The release of graphene particles during the manufacture, use and end-of-life may reach the environment, including atmosphere, aquatic or terrestrial compartments, where the variety of target species and physical chemical factors creates a complex challenge. In fact, some studies have shown evidence on the potential effects of graphene related materials on aquatic and terrestrial organisms. In general, there is still large knowledge gaps with respect graphene’s, environmental and toxicological effects and the (eco) toxicological information than can be extracted from the few developed studies, is not adequate to be applicable to real case scenarios in which consumers use graphene related polymer composites as components of final products.

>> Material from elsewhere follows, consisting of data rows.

/-- What a Step records and what it leaves (60_exceptions.md R262, 20_memory.md R57): TOUCHED begins with the pc and
repeats no address, every address in it has the acting warrior in ACT, and outside it no cell and no ACT entry
changes. -/
def Obligations.StepTouchesAreRecorded : Prop :=
  ∀ (s t : State) (e : Entry), s.fatal = false → Acting s e → e.pc < 8000 → step s = .next t →
    t.touched.head? = some e.pc ∧ t.touched.Nodup ∧ (∀ x ∈ t.touched, x < 8000) ∧
    (∀ x ∈ t.touched, Sparse.get none t.act x = some e.wid) ∧
    ∀ x, x ∉ t.touched → t.arena.read x = s.arena.read x ∧ Sparse.get none t.act x = Sparse.get none s.act x

/-- No Step reaches the warrior table, OCC, RUNNING, REMAINING or another entry's pc and liveness, and no Step revives a
dead process (45_nop_unsupported.md R236, 40_execution_cycle.md R132, 10_state.md R25). -/
def Obligations.StepIsConfinedToItsProcess : Prop :=
  ∀ s t : State, step s = .next t →
    t.warriors = s.warriors ∧ t.occ = s.occ ∧ t.running = s.running ∧ t.remaining = s.remaining ∧
    t.queue.length = s.queue.length ∧
    ∀ (k : Nat) (x : Entry), s.queue[k]? = some x → ∃ y, t.queue[k]? = some y ∧ y.wid = x.wid ∧ y.pid = x.pid ∧
      (y.processAlive = true → x.processAlive = true) ∧
      (k ≠ s.cur → y.pc = x.pc ∧ y.processAlive = x.processAlive)

/-! ## Step -/

/-- A Step runs the decoded instruction: TOUCHED is emptied, the cell at the pc is read and touched, and the rest is exec
(40_execution_cycle.md R114, R115, R136). -/
def Obligations.StepRunsTheDecodedInstruction : Prop :=
  ∀ (s : State) (e : Entry) (w : CellWord 32) (i : Instr), s.fatal = false → Acting s e → e.pc < 8000 →
    s.arena.read e.pc = decodeCell 32 w → decode 32 w = .ok i →
    step s = exec i { s with touched := [e.pc], act := Sparse.set none s.act e.pc (some e.wid) }

/-- A word placed with withFetchWord stands where the next Step fetches, in every state (log entry 6: the model's own
stand-in for a load). -/
def Obligations.PlacedWordIsFetchedNext : Prop :=
  ∀ (s : State) (w : CellWord 32), ∃ e, Acting (s.withFetchWord 80 w.toNat) e ∧ e.pc < 8000 ∧
    (s.withFetchWord 80 w.toNat).fatal = false ∧
    (s.withFetchWord 80 w.toNat).arena.read e.pc = decodeCell 32 w

/-- The FATAL guard (40_execution_cycle.md R111). -/
def Obligations.FatalGuard : Prop :=
  ∀ s : State, s.fatal = true → step s = .next { s with status := { s.status with code := .fatalIndex } }

/-- The empty-queue guard (40_execution_cycle.md R112). -/
def Obligations.EmptyQueueGuard : Prop :=
  ∀ s : State, s.fatal = false → s.queue = [] → step s = .next { s with status := ⟨.emptyQueue, 0, 0, 0, 0⟩ }

/-- `DEAD_DISPATCH` = IDLE (60_exceptions.md R254): a dead entry's dispatch changes STATUS, CYCLES and the cursor. -/
def Obligations.IdleDispatchOfADeadEntry : Prop :=
  ∀ (P : Params) (s : State) (e : Entry), P.deadDispatch = .idle → s.fatal = false → Acting s e →
    e.processAlive = false →
    stepWith P s = .next { s with
      status := ⟨.idleDead, e.wid, e.pid, e.pc, 0⟩
      cycles := (s.cycles + 1) % 2 ^ P.cycleBits
      cur := (s.cur + 1) % s.queue.length }

/-- `DEAD_DISPATCH` = PRUNE (60_exceptions.md R256): the commit of a Step that leaves its entry dead removes it, and the
cursor names the entry that followed, or 0. That an entry dead before its Step is removed so too is the model's reading of
40_execution_cycle.md R136 (log entry 20). -/
def Obligations.PruneRemovesTheKilledEntry : Prop :=
  ∀ (P : Params) (s : State) (e : Entry) (op : BitVec 5) (r : Result), P.deadDispatch = .prune → Acting s e →
    (e.processAlive = false ∨ r.killed = true) →
    let t := commit P e op r s
    t.queue.length + 1 = s.queue.length ∧
    (∀ (k : Nat) (x : Entry), k < s.cur → s.queue[k]? = some x → ∃ y, t.queue[k]? = some y ∧ y.wid = x.wid ∧ y.pc = x.pc) ∧
    (∀ (k : Nat) (x : Entry), s.cur < k → s.queue[k]? = some x →
      ∃ y, t.queue[k - 1]? = some y ∧ y.wid = x.wid ∧ y.pc = x.pc) ∧
    (t.cur = if s.cur + 1 = s.queue.length then 0 else s.cur) ∧ t.arena = s.arena ∧ t.warriors = s.warriors

/-- Every Step keeps the invariant of the core (10_state.md R22-R30, 30_encoding.md R87, 20_memory.md R54). -/
def Obligations.StepKeepsTheInvariant : Prop :=
  ∀ s t : State, Inv .hardware s → step s = .next t → Inv .hardware t

/-- The state at power-on meets the invariant (10_state.md R33). -/
def Obligations.ResetMeetsTheInvariant : Prop := Inv .hardware State.reset

/-- From every well-formed state with n entries, k Steps complete, none faults or is refused, and the cursor has moved
by k modulo n: each entry is dispatched once in every n Steps (60_exceptions.md R251, R252). -/
def Obligations.RoundRobin : Prop :=
  ∀ (k : Nat) (s : State), Inv .hardware s → s.queue ≠ [] →
    ∃ t : State, Host.Core.run Sys2Proof.core k s = .next t ∧ t.cur = (s.cur + k) % s.queue.length ∧ t.queue.length = s.queue.length ∧
      t.cycles = (s.cycles + k) % 2 ^ 64

/-! ## The host interface -/

/-- Reset (70_reset_and_hazards.md R280, 20_memory.md R51): every cell is `DAT.F $0, $0`, whose word ends in 0x0980, and
everything is empty or 0 but REMAINING, which stays. -/
def Obligations.ResetEmptiesTheCore : Prop :=
  ∀ (s : State) (a : Nat),
    (resetOp s).arena.read a = (Instr.dat .f ⟨.direct, 0⟩ ⟨.direct, 0⟩).cell ∧
    encode 32 (.dat .f ⟨.direct, 0⟩ ⟨.direct, 0⟩) = 0x0980 ∧
    Sparse.get none (resetOp s).act a = none ∧ occupied (resetOp s).occ a = false ∧ (resetOp s).queue = [] ∧
    (resetOp s).cur = 0 ∧ (resetOp s).warriors = [] ∧ (resetOp s).touched = [] ∧ (resetOp s).running = false ∧
    (resetOp s).cycles = 0 ∧ (resetOp s).status = ⟨.none, 0, 0, 0, 0⟩ ∧ (resetOp s).fatal = false ∧
    (resetOp s).remaining = s.remaining

/-- SetRunning and SetCycleBudget (60_exceptions.md R257). -/
def Obligations.SettersWriteOneRegister : Prop :=
  ∀ (s : State) (flag : Bool) (n : Fin (2 ^ 64)),
    setRunning flag s = { s with running := flag } ∧
    setCycleBudget .hardware none s = { s with remaining := .unbounded } ∧
    setCycleBudget .hardware (some n) s = { s with remaining := .count n.val }

/-- RunStep (60_exceptions.md R258), FATAL clear: gated by RUNNING and by the budget, it takes one Step, counts the budget
down and stops at its end. -/
def Obligations.RunStepIsGated : Prop :=
  ∀ s : State, s.fatal = false →
    (s.running = false → runStep s = .next { s with status := { s.status with code := .notRun } }) ∧
    (s.running = true → s.remaining = .count 0 →
      runStep s = .next { s with running := false, status := { s.status with code := .notRun } }) ∧
    (∀ t, s.running = true → s.remaining = .unbounded → step s = .next t →
      t.remaining = .unbounded ∧ runStep s = .next t) ∧
    (∀ (t : State) (n : Nat), s.running = true → s.remaining = .count (n + 1) → step s = .next t →
      runStep s = .next { t with remaining := .count n, running := if n = 0 then false else true })

/-- The host's reads change nothing and take any integer address (20_memory.md R58, 60_exceptions.md R263, R265). -/
def Obligations.HostReadsChangeNothing : Prop :=
  ∀ (draw : Nat → Nat → Nat) (a : Int) (s : State),
    hardwareCall draw (.readCell a) s = (.next s, .cell (s.arena.read (a % 8000).toNat)) ∧
    hardwareCall draw (.readActivity a) s = (.next s, .activity (Sparse.get none s.act (a % 8000).toNat)) ∧
    (hardwareCall draw (.formatCell a) s).1 = .next s ∧
    hardwareCall draw .readState s = (.next s, .view ⟨s.queue.length, s.queue, s.cur, s.warriors, s.running, s.remaining,
      s.cycles, s.status, s.fatal⟩)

It this sense, the evaluation of the potential release has gained importance on recent years, motivating the need to better understand the potential hazards posed by the production and use of polymer-based nanocomposites. A list of activities associated with a high potential for releasing particles has been identified in literature including diffusion, desorption or matrix degradation, this latter related with processes such as mechanical abrasion, thermal degradation, hydrolysis or UV exposure, which causes photodegradation. Mechanical abrasion plays a crucial role on industrial scenarios, where the nano-enabled products are subjected to machining operations, including cutting, grinding, shredding, sanding or drilling processes. The release of particles associated to these activities might be particles of matrix alone, free-standing particles, partially protruding or fully embedded particles in the polymer matrix or in limited cases, in the form of dissolved ionic forms of the added. Since the form and nature of the particles released may lead to different human/environmental effects, several studies have focused on identifying the nature and extent of nanoparticles and nanoparticle-containing fragments released from nanoenabled products because of weathering. Evaluations conducted to date do not indicate a high propensity for discreet nanomaterial release, but rather composite particles of matrix with partially or fully embedded nanomaterial. The few available studies reported a release of particles with an aerodynamic diameter smaller than 10 μm, which can penetrate to the alveolar region of the lung. Particles with a size ~200 nm has also been identified in sanding operations [2].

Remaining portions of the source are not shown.